In light of the above argument, the best we can hope for is optimistic responsiveness: transaction confirmation time depends only on the current maximum latency causable by malicious agents. Perhaps the first partially synchronous protocol which is both safe and optimistically responsive is a leader-based BFT protocol called HotStuff. As shown in the paper, the responsiveness property achieved in this leader-based context means honest leaders can drive the consensus forward at actual network delay δ. A refinement of HotStuff is used in production by Aptos. However, since HotStuff is not live during asynchrony, it cannot serve as \Pi_\text{live} in a dual-ledger design. We are not aware of any battle-tested PoS protocols that are optimistically responsive and live under asynchrony. Here’s a nice technical reference.
We suspect responsiveness properties will play an important part in achieving lower latency and higher throughput. Motivated by this suspicion we are thinking of an optimistically responsive protocol suitable to produce Starknet’s live ledger.
Streamlining the critical path to consensus
The critical path to consensus is the sequence of operations performed after the previous execution of the consensus protocol to complete the current execution. For example, the leader’s critical path may include block-building and computing a commitment to the state obtained by executing the block. Every “obstacle” in the critical path to consensus reduces throughput. What can be taken out? Are the benefits worthwhile for Starknet?
State commitments
Every Ethereum block contains a commitment to the state following its execution. Hence the calculation of state commitments is in the critical path to consensus: it must be completed before the block is propagated. An obvious way to streamline the critical path for Starknet is to exclude any state commitments from the block body. A less extreme approach involves delayed computation, e.g the body of block n+k must contain a commitment to the state following execution of block n. In this case, assuming some predictability, leader n+k may compute the commitment in advance or at least in parallel to building its own block. The price of the latter optimization is increased latency for non-executing nodes who wish to verify storage proofs with respect to the state at the tip of the chain, since they must now wait k blocks.
DAGs: decoupling consensus from block proposal
“Monolithic” leader-based BFT consensus protocols like Tendermint and HotStuff both place block building and place block propagation in the critical path to consensus: the leader propagates its block during its turn. The key idea behind DAG-based protocols is to abstract the block proposal layer from the consensus layer and give it a life of its own. Consensus then becomes an overlay to “merely” order proposed blocks. Apart from streamlining the critical path, this decoupling further benefits throughput by enabling many agents to simultaneously propose blocks for ordering. The DAG (directed acyclic graph) vertices are blocks, while edges are causality relations: a block may refer to several blocks, each reference signifying chronological precedence.
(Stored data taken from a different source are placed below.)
-- ==== Sys2Proof/Certificates/Slice0/Obligations.lean ====
section
/-! DEFINITION. The statements for the provers. "Ends", "Returns" and the other terms are in Sys2Proof/Safety.lean:
each of them says that `exec` answers a next state, and which one. -/

open Sys2Proof Sys2Proof.Machine

/-! ## Reset, the step, decoding -/

/-- R36: the state after reset, for every register the spec gives a value. -/
def Obligations.ResetLeavesTheSpecValues : Prop :=
  State.reset.refclk = 26000000#32 ∧ State.reset.carrier = none ∧ State.reset.deviation = none ∧
  State.reset.lc = .uninitialized ∧ State.reset.err = .ok ∧ State.reset.uf = false ∧
  State.reset.nsel = .high ∧ State.reset.trace = []

/-- R200: with no request the RCB waits and emits nothing on its own. -/
def Obligations.WaitsWithoutARequest : Prop :=
  ∀ s : State, s.pending = [] → step s = .next s

/-- R31: the host's next request, taken and decoded, is run as one operation. -/
def Obligations.StepRunsTheDecodedRequest : Prop :=
  ∀ (s : State) (r : Request) (rest : List Request) (i : Instr),
    s.pending = r :: rest → decode s.cfg (.host r) = .ok i →
    step s = exec i { s with pending := rest }

/-- R77: every operation code selects its operation and reads the ports the table names; every other value is
reserved. -/
def Obligations.OperationCodesSelectTheirOperation : Prop :=
  ∀ r : Request,
    (r.op = 0x01#8 → decodeRequest r = .ok (.configure r.cp r.rp)) ∧
    (r.op = 0x02#8 → decodeRequest r = .ok (.setPower r.arg0)) ∧
    (r.op = 0x03#8 → decodeRequest r = .ok (.readContext r.sel)) ∧
    (r.op = 0x10#8 → decodeRequest r = .ok (.sendCommand r.arg0 r.buf)) ∧
    (r.op = 0x11#8 → decodeRequest r = .ok (.waitCts r.arg0)) ∧
    (r.op = 0x12#8 → decodeRequest r = .ok (.readResponse r.arg0 r.arg1)) ∧
    (r.op = 0x20#8 → decodeRequest r = .ok (.setState r.target)) ∧
    (r.op = 0x21#8 → decodeRequest r = .ok .enableTx) ∧
    (r.op = 0x22#8 → decodeRequest r = .ok .inhibitTx) ∧
    (r.op = 0x23#8 → decodeRequest r = .ok .disableTx) ∧
    (r.op = 0x30#8 → decodeRequest r = .ok (.selectOutdiv r.arg0)) ∧
    (r.op = 0x31#8 → decodeRequest r = .ok (.selectBand r.arg0)) ∧
    (r.op = 0x32#8 → decodeRequest r = .ok (.setTxFrequency r.arg0)) ∧
    (r.op = 0x33#8 → decodeRequest r = .ok (.calcDeviation r.arg0)) ∧
    (r.op = 0x34#8 → decodeRequest r = .ok (.setDeviation r.arg0)) ∧
    (r.op = 0x35#8 → decodeRequest r = .ok (.setReferenceClock r.arg0)) ∧
    (r.op = 0x36#8 → decodeRequest r = .ok (.setFrequencyOffset r.arg0)) ∧
    (r.op = 0x40#8 → decodeRequest r = .ok .checkClearUnderflow) ∧
    (r.op = 0x41#8 → decodeRequest r = .ok .clearFifo) ∧
    (r.op = 0x42#8 → decodeRequest r = .ok (.startTx r.buf)) ∧
    (r.op = 0x43#8 → decodeRequest r = .ok (.waitTxComplete r.arg0)) ∧
    (r.op = 0x44#8 → decodeRequest r = .ok .requestDeviceState) ∧
    (r.op = 0x50#8 → decodeRequest r = .ok (.fsk4Write r.buf)) ∧
    (r.op = 0x51#8 → decodeRequest r = .ok (.fsk4WriteByte r.arg0)) ∧
    (r.op = 0x52#8 → decodeRequest r = .ok (.fsk4Preamble r.arg0)) ∧
    (r.op = 0x53#8 → decodeRequest r = .ok .fsk4Idle) ∧
    (r.op = 0x54#8 → decodeRequest r = .ok (.cwMark r.arg0)) ∧
    (r.op = 0x55#8 → decodeRequest r = .ok (.cwSpace r.arg0)) ∧
    (r.op ∉ operationCodes → decodeRequest r = .error (.reservedOp r.op))

/-- R91: a reserved operation code is refused with no event and no register changed but ERR. -/
def Obligations.ReservedCodeIsRefused : Prop :=
  ∀ (s : State) (r : Request) (rest : List Request),
    s.pending = r :: rest → r.op ∉ operationCodes →
    ∃ (v : Word) (bs : List Byte),
      step s = .next { s with pending := rest, err := .refused, ret := v, resp := bs, ended := s.ended + 1 }

/-- Words written out from spec/opcode_table.json and frames written out from R79 to R87 with the default constants
decode to their instructions. -/
def Obligations.WordsOfTheTableDecode : Prop :=
  decodeTableWord 8 0b00000001 = some (.configure ⟨0, 0, 0, 0, 0, 0⟩ ⟨0, 0, 0, 0, .cw, 0, 0⟩) ∧
  decodeTableWord 8 0b00010001 = some (.waitCts 0) ∧
  decodeTableWord 8 0b00100011 = some .disableTx ∧
  decodeTableWord 8 0b00110010 = some (.setTxFrequency 0) ∧
  decodeTableWord 8 0b01000010 = some (.startTx []) ∧
  decodeTableWord 8 0b01010100 = some (.cwMark 0) ∧
  decodeTableWord 8 0b01010110 = none ∧
  decode Params.reference (.wire [.out 0x44#8, .inn]) = .ok .wfPoll ∧
  decode Params.reference (.wire [.out 0x34#8, .out 0x07#8]) = .ok (.wfChangeState .transmitting) ∧
  decode Params.reference (.wire [.out 0x31#8, .out 0x00#8, .out 0x10#8, .out 0x01#8, .out 0x2C#8]) =
    .ok (.wfStartTx 300#16)

/-- Decoding an encoded well-formed instruction gives it back, for every row of the table and every operand value,
whatever the wire constants are, so long as a reader can tell the frames and the state codes apart. -/
def Obligations.DecodingAnEncodedInstructionGivesItBack : Prop :=
  ∀ (p : Params) (i : Instr), p.OpcodesDistinct → (OpState.all.map p.stateCode).Nodup → i.wellFormed = true →
    decode p (encode p i) = .ok i

/-- A wire frame that decodes is the encoding of the instruction it decodes to, whatever the wire constants are. That two
instructions never share an encoding is not claimed: with equal opcode bytes they can (log entry 16). -/
def Obligations.DecodedFrameEncodesBack : Prop :=
  ∀ (p : Params) (f : List Slot) (i : Instr), decode p (.wire f) = .ok i → encode p i = .wire f

/-- R180: every instruction ends; none stops the machine by a fault or a refusal. -/
def Obligations.EveryInstructionAnswersANextState : Prop :=
  ∀ (i : Instr) (s : State), ∃ t : State, exec i s = .next t

/-! ## Arithmetic -/

/-- R120: the band table. -/
def Obligations.BandTableRows : Prop :=
  ∀ f : Nat,
    (f < 177000000 → bandIdx f = 0 ∧ outdivOf f = 24 ∧ bandOf f = 5) ∧
    (177000000 ≤ f → f < 239000000 → bandIdx f = 1 ∧ outdivOf f = 16 ∧ bandOf f = 4) ∧
    (239000000 ≤ f → f < 353000000 → bandIdx f = 2 ∧ outdivOf f = 12 ∧ bandOf f = 3) ∧
    (353000000 ≤ f → f < 525000000 → bandIdx f = 3 ∧ outdivOf f = 8 ∧ bandOf f = 2) ∧
    (525000000 ≤ f → f < 705000000 → bandIdx f = 4 ∧ outdivOf f = 6 ∧ bandOf f = 1) ∧
    (705000000 ≤ f → bandIdx f = 5 ∧ outdivOf f = 4 ∧ bandOf f = 0)

/-- R123: PLLCALC is the real-number calculation of its steps, each rounded down where the rule says so. -/
def Obligations.PllValuesAreTheExactQuotients : Prop :=
  ∀ freqHz refHz : Nat, 0 < (pllCalc freqHz refHz).fPfd →
    let v := pllCalc freqHz refHz
    v.outdiv = outdivOf freqHz ∧ v.band = bandOf freqHz ∧
    (v.fPfd : Int) = ⌊(2 * refHz : ℚ) / v.outdiv⌋ ∧
    v.n = ⌊(freqHz : ℚ) / v.fPfd⌋ - 1 ∧
    (v.m : Int) = ⌊((freqHz : ℚ) / v.fPfd - v.n) * 2 ^ 19⌋

/-- R133: the four laws of the pair (n, m); and R132: when `n` leaves its byte. -/
def Obligations.PllPairEncodesTheRatio : Prop :=
  ∀ freqHz refHz : Nat, 0 < (pllCalc freqHz refHz).fPfd →
    let v := pllCalc freqHz refHz
    ((v.n + 1) * v.fPfd ≤ freqHz ∧ (freqHz : Int) < (v.n + 2) * v.fPfd) ∧
    ((v.m : Int) - 2 ^ 19 = ⌊(2 ^ 19 * ((freqHz : ℚ) - (v.n + 1) * v.fPfd)) / v.fPfd⌋) ∧
    (((v.n : ℚ) + v.m / 2 ^ 19) * v.fPfd ≤ freqHz ∧ (freqHz : ℚ) < ((v.n : ℚ) + (v.m + 1) / 2 ^ 19) * v.fPfd) ∧
    (2 ^ 19 ≤ v.m ∧ v.m < 2 ^ 20) ∧
    (freqHz % v.fPfd = 0 → v.m = 2 ^ 19) ∧
    (v.n < 0 ↔ freqHz < v.fPfd) ∧ (255 < v.n ↔ 257 * v.fPfd ≤ freqHz)

/-- R131: the widths of the calculation, for the clocks REFCLK can hold and 32-bit operands. -/
def Obligations.SynthesizerWidths : Prop :=
  ∀ freqHz refHz deviationHz carrierHz : Nat,
    26000000 ≤ refHz → refHz ≤ 29999999 → freqHz < 2 ^ 32 → deviationHz < 2 ^ 32 →
    2 * refHz ≤ 59999998 ∧ 2 * refHz < 2 ^ 26 ∧
    2166666 ≤ fPfdOf freqHz refHz ∧ fPfdOf freqHz refHz ≤ 14999999 ∧
    (freqHz % fPfdOf freqHz refHz) * 2 ^ 19 < 2 ^ 43 ∧
    freqHz / fPfdOf freqHz refHz ≤ 1982 ∧
    2 ^ 19 * outdivOf carrierHz * deviationHz < 2 ^ 56 ∧
    devCalc deviationHz (outdivOf carrierHz) refHz < 2 ^ 30

/-- R126: DEVCALC is the exact quotient rounded down, 0 at 0, and monotone. -/
def Obligations.DeviationIsTheExactQuotient : Prop :=
  ∀ refHz : Nat, 0 < refHz →
    (∀ d o : Nat, (devCalc d o refHz : Int) = ⌊((2 : ℚ) ^ 19 * o * d) / (2 * refHz)⌋) ∧
    (∀ o : Nat, devCalc 0 o refHz = 0) ∧
    (∀ d d' o : Nat, d ≤ d' → devCalc d o refHz ≤ devCalc d' o refHz) ∧
    (∀ d o o' : Nat, o ≤ o' → devCalc d o refHz ≤ devCalc d o' refHz)

/-- R150, R151: the symbols of a byte are its pairs of bits from the top, and an offset is 22 times its symbol. -/
def Obligations.SymbolsAreThePairsFromTheTop : Prop :=
  (∀ (b : Byte) (k : Fin 4), (sym b k).toNat = b.toNat / 4 ^ (3 - k.val) % 4) ∧
  (∀ b : Byte, (sym b 0 ++ sym b 1 ++ sym b 2 ++ sym b 3 : BitVec 8) = b) ∧
  (∀ b : Byte, symbolsOf b = [sym b 0, sym b 1, sym b 2, sym b 3]) ∧
  offsetLut 0#2 = 0 ∧ offsetLut 1#2 = 22 ∧ offsetLut 2#2 = 44 ∧ offsetLut 3#2 = 66

/-! ## Configuration, power level, context -/

/-- R165: CONFIGURE whose handshake, set-up frames and frequency set all succeed: the pins and frames in their order,
and every register it leaves. -/
def Obligations.ConfigureBringsUpTheChip : Prop :=
  ∀ (cp : ChipParameters) (rp : RadioParameters) (s : State) (w : List Byte) (ws vs : List (List Byte))
    (rest : List Byte),
    rp.power.toNat ≤ 127 → Tunable rp.carrierHz.toNat s.refclk.toNat rp.deviationHz.toNat →
    AnsweredWithin s.cfg.ctsLimit w →
    ws.length = (setupFrames s.cfg cp rp).length → (∀ w ∈ ws, AnsweredWithin s.cfg.ctsLimit w) →
    vs.length = 3 → (∀ w ∈ vs, AnsweredWithin s.cfg.ctsLimit w) →
    s.rx = answers (w :: ws ++ vs) ++ rest →
    Ends (.configure cp rp) s .ok
      { s with
        cp := cp
        rp := rp
        carrier := some rp.carrierHz
        deviation := some rp.deviationHz
        lc := .idle
        sdn := lastLevel .low s.cfg.resetTail
        nsel := .high
        rx := rest
        trace := s.trace ++ powerUpEvents s.cfg cp ++ answered s.cfg w ++
          guardedFrames s.cfg ws ((setupFrames s.cfg cp rp).map frameBytes) ++
          guardedFrames s.cfg vs
            (tuningFrames s.cfg rp.carrierHz.toNat s.refclk.toNat rp.deviationHz.toNat) }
In the PoS setting, Narwhal is a DAG-based PoS mempool protocol serving as a block proposal layer. Bullshark is an elegant partially synchronous PoS consensus overlay for Narwhal. Both are used in production by Sui.
In the PoW setting, DAG KNIGHT is a beautiful DAG-based generalization of Nakamoto consensus used in production by Kaspa. Among several lucid insights, the paper observes the essential independence of the block proposal layer from any upper-bound on network delay Δ. DAG KNIGHT makes full use of this property of the DAG to achieve optimistic responsiveness.
Wen DAG-based Starknet?
Summary
Having described some of our thoughts regarding the consensus protocol for Starknet, we encourage the community to participate in the discussion, offer thoughts and feedback, and help design the Starknet decentralized protocol.
In upcoming posts we will share concrete proposals for a decentralized protocol that addresses some of the open questions presented in the series of posts.